→ Saved data entries
::::

/-- Whether a watched line is in loss in the present sample: LOSS_NOW, or a loss of this instant that still waits in the queue (R166). -/
def State.lossNow (s : State) (n : Nat) : Bool :=
  s.flag (POS.ENC_STS_LOSS_NOW n) || (s.flag (POS.ENC_CFG_LOSS_EN n) && s.pending.any fun i =>
    match i with
    | .encoderLoss e t => e.n.val == n && t == s.now && (decide (e.line.val < 2) || s.fld (POS.ENC_CFG_Z_MODE n) != 0)
    | _ => false)

/-- A change of the levels of A and B to `a` and `b`, which have held over the span `h`: it is accepted at the sample at which they have held
for FILT × 10 ns, and a shorter pulse is discarded (R159 to R161, R165). The levels are those of the lines, whatever EN; with EN = 0
nothing is decoded, and a change made while EN was 0 is taken as the starting state. That accepted edges keep the distances of R159 is the integrator's duty: the part counts each (assumption 34). -/
def State.encEdge (s : State) (n : Nat) (a b : Bool) (h : Span) : State :=
  if !s.encHeld n h then s
  else
    let e := s.enc n
    let s1 := s.setEnc n { e with a := a, b := b }
    if !s.encLive n h then s1
    else
      if e.a != a && e.b != b then
        if s.lossNow n then s1
        else ((s1.stick (POS.ENC_STS_ILLEGAL n)).bump (⟨POS.ENC_ERRCNT n, 0, 16⟩) 1).fire 144
      else if e.a == a && e.b == b then s1
      else
        let d := edgeStep (s.fld (POS.ENC_CFG_MODE n)) e.a a b
        if d = 0 then s1 else s1.encAdd n (if s.flag (POS.ENC_CFG_INV n) then -d else d)

/-- The input as the present sample leaves it: edges of A and B of this instant that still wait in the queue are part of it (R166). -/
def State.sample (s : State) (n : Nat) : State :=
  s.pending.foldl (fun u i =>
    match i with
    | .encoderEdge m a b h => if m.val = n ∧ h.t = s.now then u.encEdge n a b h else u
    | _ => u) s

/-- The lines of an input that the loss detection watches (R162): Z too unless Z_MODE is OFF. -/
def State.lossLow (s : State) (n : Nat) : Nat :=
  (s.enc n).low % (if s.fld (POS.ENC_CFG_Z_MODE n) = 0 then 4 else 8)

/-- LOSS_NOW from the watched lines; its rise sets LOSS, counts and fires (R162, R165). -/
def State.lossShow (s : State) (n : Nat) : State :=
  let low := s.flag (POS.ENC_CFG_EN n) && s.flag (POS.ENC_CFG_LOSS_EN n) && s.lossLow n != 0
  let rise := low && !s.flag (POS.ENC_STS_LOSS_NOW n)
  let s := s.setFlag (POS.ENC_STS_LOSS_NOW n) low
  s.when rise fun s => ((s.stick (POS.ENC_STS_LOSS n)).bump (POS.ENC_ERRCNT_LOSS_CNT n) 1).fire 145

/-- A line (A, B, Z) has stayed below the loss threshold for more than 1 µs (R162). -/
def execEncoderLoss (n : EncLine) (t : Nat) (s : State) : Host.Outcome State Fault Refusal :=
  done (
    let s := s.atTime t
    (s.setEnc n.n { s.enc n.n with low := setBits (s.enc n.n).low n.line 1 1 }).lossShow n.n)

/-- A line is back above the threshold: LOSS_NOW falls with the last watched one (R162). -/
def execEncoderLossEnd (n : EncLine) (t : Nat) (s : State) : Host.Outcome State Fault Refusal :=
  done (
    let s := s.atTime t
    (s.setEnc n.n { s.enc n.n with low := setBits (s.enc n.n).low n.line 1 0 }).lossShow n.n)

/-- A capture at the present sample: ENC_IDX takes the count after any step of the sample (R163, R166). A capture in any mode uses up the one
capture of FIRST: the model's choice, where R163 says only that FIRST captures once until ZARM (assumption 34). -/
def State.idxCapture (s : State) (n : Nat) : State :=
  let u := s.sample n
  let c := u.encCnt n
  let down := u.flag (POS.ENC_STS_DIR n)
  let e := s.enc n
  let per := s.regN (POS.ENC_IDXPER n)
  let bad := match e.cap with
    | none => false
    | some (c0, d0) => per != 0 && d0 == down && (sgn 48 (unsgn 48 (c - c0))).natAbs != per
  let s := s.setN (POS.ENC_IDX n) (unsgn 32 c)
  let s := (s.setFlag (POS.ENC_STS_Z_SEEN n) true).setEnc n
    { e with armed := false, cap := some (c, down), zAt := some (s.now, true) }
  let s := s.when bad fun s => (s.stick (POS.ENC_STS_IDX_ERR n)).fire 147
  s.when (bitB (s.fld POS.CAP_CFG_IDX) n) fun s =>
    s.onPos fun p => { p with capq := p.capq ++ [⟨n, unsgn 32 c, s.now, s.now⟩] }

/-- Whether an accepted rising edge of Z captures (R163). -/
def State.zCaptures (s : State) (n : Nat) : Bool :=
  let m := s.fld (POS.ENC_CFG_Z_MODE n)
  let e := (s.sample n).enc n
  s.flag (POS.ENC_CFG_EN n) && (m == 1 || (m == 2 && e.armed) || (m == 3 && e.a && e.b))

/-- A rising edge of Z, whose new level has held over the span; it is accepted at the sample that completes its hold (R159, R163). One made
while EN was 0 captures nothing, as none of A and B is counted (R165; for Z the model's reading, assumption 34). -/
def execIndexCapture (n : Fin 6) (h : Span) (s : State) : Host.Outcome State Fault Refusal :=
  done (
    let s := s.atTime h.t
    if !s.encHeld n h || decide (h.since < (s.enc n).enAt) then s
    else if s.zCaptures n then s.idxCapture n
    else s.setEnc n { s.enc n with zAt := some (s.now, false) })

/-- ENC_CLR.ZARM re-arms FIRST; an edge of Z of the same sample is captured (R163, R166). -/
def State.zArm (s : State) (n : Nat) : State :=
  let e := s.enc n
  if e.zAt = some (s.now, true) then s
  else if e.zAt = some (s.now, false) ∧ s.flag (POS.ENC_CFG_EN n) ∧ s.fld (POS.ENC_CFG_Z_MODE n) = 2 then s.idxCapture n
  else (s.setFlag (POS.ENC_STS_Z_SEEN n) false).setEnc n { e with armed := true }

/-! ### SSI -/

/-- Whether an SSI frame carries a parity bit, and how many data bits it has (R168). -/
def State.ssiPar (s : State) (m : Nat) : Nat := if s.fld (POS.SSI_CFG_PAR m) = 0 then 0 else 1
def State.ssiData (s : State) (m : Nat) : Nat :=
  s.fld (POS.SSI_CFG_BITS m) - s.fld (POS.SSI_CFG_STAT_BITS m) - s.ssiPar m

/-- Binary value of a Gray code of `n` bits. -/
def grayToBin : Nat → Nat → Nat
  | 0, _ => 0
  | n + 1, x => if bitB x n then 2 ^ n + ((2 ^ n - 1) - grayToBin n (x % 2 ^ n)) else grayToBin n (x % 2 ^ n)

/-- The frame time F, ns (R167). -/
def State.ssiFrame (s : State) (m : Nat) : Nat :=
  (1 + s.fld (POS.SSI_CFG_BITS m) * (1 + s.fld (POS.SSI_CFG_DBL m))) * (s.fld (POS.SSI_CFG_CLKDIV m) + 1) * 10

/-- Whether an instant is a tick at which a read of the input is due: every 2^RATE-th tick, counted from the start of device time
(R156, R175, assumption 34). -/
def State.ssiDue (s : State) (m t : Nat) : Bool := t % 31250 == 0 && t / 31250 % 2 ^ s.fld (POS.SSI_CFG_RATE m) == 0

/-- The first falling clock edge of a frame, F + 2 µs before the tick that it is due at: the encoder latches its position, stamped `t`
(R156, R167). No frame starts at another instant. -/
def execSsiFrameStart (m : Fin 2) (t : Nat) (s : State) : Host.Outcome State Fault Refusal :=
  done (
    let s := s.atTime t
    let f := s.ssiFrame m
    if s.flag (POS.SSI_CFG_EN m) && s.ssiDue m (s.now + f + 2000) then
      s.setSsi m { s.ssi m with latch := s.now, ends := some (s.now + f) }
    else s)

/-- The slot of a source type, if one is configured (R173). -/
def State.slotOf (s : State) (ty : Nat) : Option Nat := (upto 4).find? fun i => s.fld (POS.FUS_SRC_TYPE i) == ty

/-- The health of a slot (R179): 0 OK, 1 SUSPECT, 2 FAILED, 3 UNUSED. -/
def State.health (s : State) (i : Nat) : Nat := bitsOf (s.regN POS.FUS_STS) (20 + 2 * i) 2

/-- Sets a health; each change fires source 156, and a source that is not OK ends the travel window (R177, R179). -/
def State.setHealth (s : State) (i h : Nat) : State :=
  if s.health i = h then s
  else
    ((s.setFld ⟨POS.FUS_STS, 20 + 2 * i, 2⟩ h).onPos fun p => { p with win := if h = 1 ∨ h = 2 then none else p.win }).fire 156

/-- Marks a source SUSPECT unless it is worse already. -/
def State.suspect (s : State) (i : Nat) : State := if s.health i = 0 then s.setHealth i 1 else s

/-- Marks the anchor FAILED when it is the given SSI input (R179). -/
def State.failAnchor (s : State) (m : Nat) : State :=
  match s.slotOf 3 with
  | some a => if s.fld (POS.FUS_SRC_INPUT a) = m ∧ s.health a ≠ 3 then s.setHealth a 2 else s
  | none => s

/-- The word of the running frame is complete, 2 µs before its tick (R156, R168, R169): `w` and `w2` are the word and its repetition,
`lineOk` the line check. -/
def execSsiFrameComplete (m : Fin 2) (w w2 : Nat) (lineOk : Bool) (t : Nat) (s : State) : Host.Outcome State Fault Refusal :=
  done (
    let s := s.atTime t
    if !s.flag (POS.SSI_CFG_EN m) || (s.ssi m).ends != some s.now then s
    else
      let s := s.setSsi m { s.ssi m with ends := none }
      let bits := s.fld (POS.SSI_CFG_BITS m)
      let par := s.fld (POS.SSI_CFG_PAR m)
      let st := s.fld (POS.SSI_CFG_STAT_BITS m)
      let pb := s.ssiPar m
      let w := w % 2 ^ bits
      let stat := bitsOf w pb st
      let d := bitsOf w (pb + st) (s.ssiData m)
      let ones := popcount bits w
      let badPar := (par == 1 && ones % 2 == 1) || (par == 2 && ones % 2 == 0)
      let badDbl := s.flag (POS.SSI_CFG_DBL m) && w != w2 % 2 ^ bits
      let alarm := (stat &&& s.fld (POS.SSI_CFG_ALARM_MASK m)) != 0
      let bad := !lineOk || badPar || badDbl || alarm
      let s := s.when (!lineOk) fun s => s.stick (POS.SSI_STS_LINE m)
      let s := s.when badDbl fun s => s.stick (POS.SSI_STS_DBL_MIS m)
      let s := s.when badPar fun s => s.stick (POS.SSI_STS_PAR m)
      let s := s.when alarm fun s => s.stick (POS.SSI_STS_ALARM m)
      let e := s.ssi m
      if bad then
        let s := ((s.bumpReg (POS.SSI_ERRCNT m) 1).setFlag (POS.SSI_STS_STALE m) true).fire 148
        let s := s.setSsi m { e with read := some (0, false), bad := e.bad + 1 }
        if e.bad + 1 = 4 then (s.fire 149).failAnchor m else s
      else
        let v := if s.flag (POS.SSI_CFG_CODE m) then grayToBin (s.ssiData m) d else d
        let s := (s.setN (POS.SSI_RAW_LO m) (w % 2 ^ 32)).setN (POS.SSI_RAW_HI m) (w / 2 ^ 32 % 256)
        (s.setFlag (POS.SSI_STS_STALE m) false).setSsi m { e with read := some (v, true), bad := 0 })

/-- Four consecutive unusable anchor reads mark the anchor FAILED (R179). -/
def execAnchorFailed (m : Fin 2) (t : Nat) (s : State) : Host.Outcome State Fault Refusal :=
  done (
    let s := s.atTime t
    if 4 ≤ (s.ssi m).bad then s.failAnchor m else s)

/-! ### Daymarks and history -/

/-- A daymark's comparator has held the level `lvl` since its first sample at `stamp`; the edge is accepted once it has held for
FILT × 5 µs and delivered at `t`, within 2 µs after (R171). A level that has not held that long is discarded. While the daymark is not
enabled POS takes the level without an edge, as that from which it starts when EN rises (the model's reading of R187, assumption 34). -/
def execDaymarkEdge (d : Fin 16) (lvl : Bool) (stamp t : Nat) (s : State) : Host.Outcome State Fault Refusal :=
  done (
    let s := s.atTime t
    let acc := stamp + s.fld (POS.DM_CFG_FILT d) * 5000
    if !s.flag (FIELD.CH_STS_VALID (32 + d.val)) || decide (s.now < acc) || decide (acc + 2000 < s.now) then s
    else
      let s := s.onPos fun p => { p with dmLine := mput (fun _ => false) p.dmLine d lvl }
      if !s.flag (POS.DM_CFG_EN d) then s
      else
        let active := lvl != s.flag (POS.DM_CFG_POL d)
        let s := s.setFld ⟨POS.DM_LVL, d, 1⟩ (b2n active)
        s.onPos fun p => { p with dmq := p.dmq ++ [⟨d.val, active, stamp, s.now, stamp⟩] })

/-- Whether a daymark reads active: its comparator's level against POL, and inactive while it is not enabled (R172, R187). -/
def State.dmActive (s : State) (d : Nat) : Bool :=
  s.flag (POS.DM_CFG_EN d) && (mget (fun _ => false) s.pos.dmLine d != s.flag (POS.DM_CFG_POL d))

/-- The position at an instant (R158): linear between the ticks around it, truncated toward the earlier tick. -/
def histAt : List Hist → Nat → Int
  | [], _ => 0
  | [h], _ => h.x
  | h1 :: h0 :: rest, t =>
    if h1.t ≤ t then h1.x
    else if h0.t ≤ t then
      if h1.t = h0.t then h0.x else h0.x + ((h1.x - h0.x) * ((t : Int) - h0.t)).tdiv ((h1.t : Int) - h0.t)
    else histAt (h0 :: rest) t

/-- The history entry in force at an instant. -/
def histEntry (l : List Hist) (t : Nat) : Option Hist := l.find? fun h => decide (h.t ≤ t)

/-- A position in µm, truncated. -/
def um (x : Int) : Int := x / 65536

::::

→ Problem to solve
Lines containing the word "List" are to be pulled from the records and copied.

→ Your solution
def histAt : List Hist → Nat → Int
def histEntry (l : List Hist) (t : Nat) : Option Hist := l.find? fun h => decide (h.t ≤ t)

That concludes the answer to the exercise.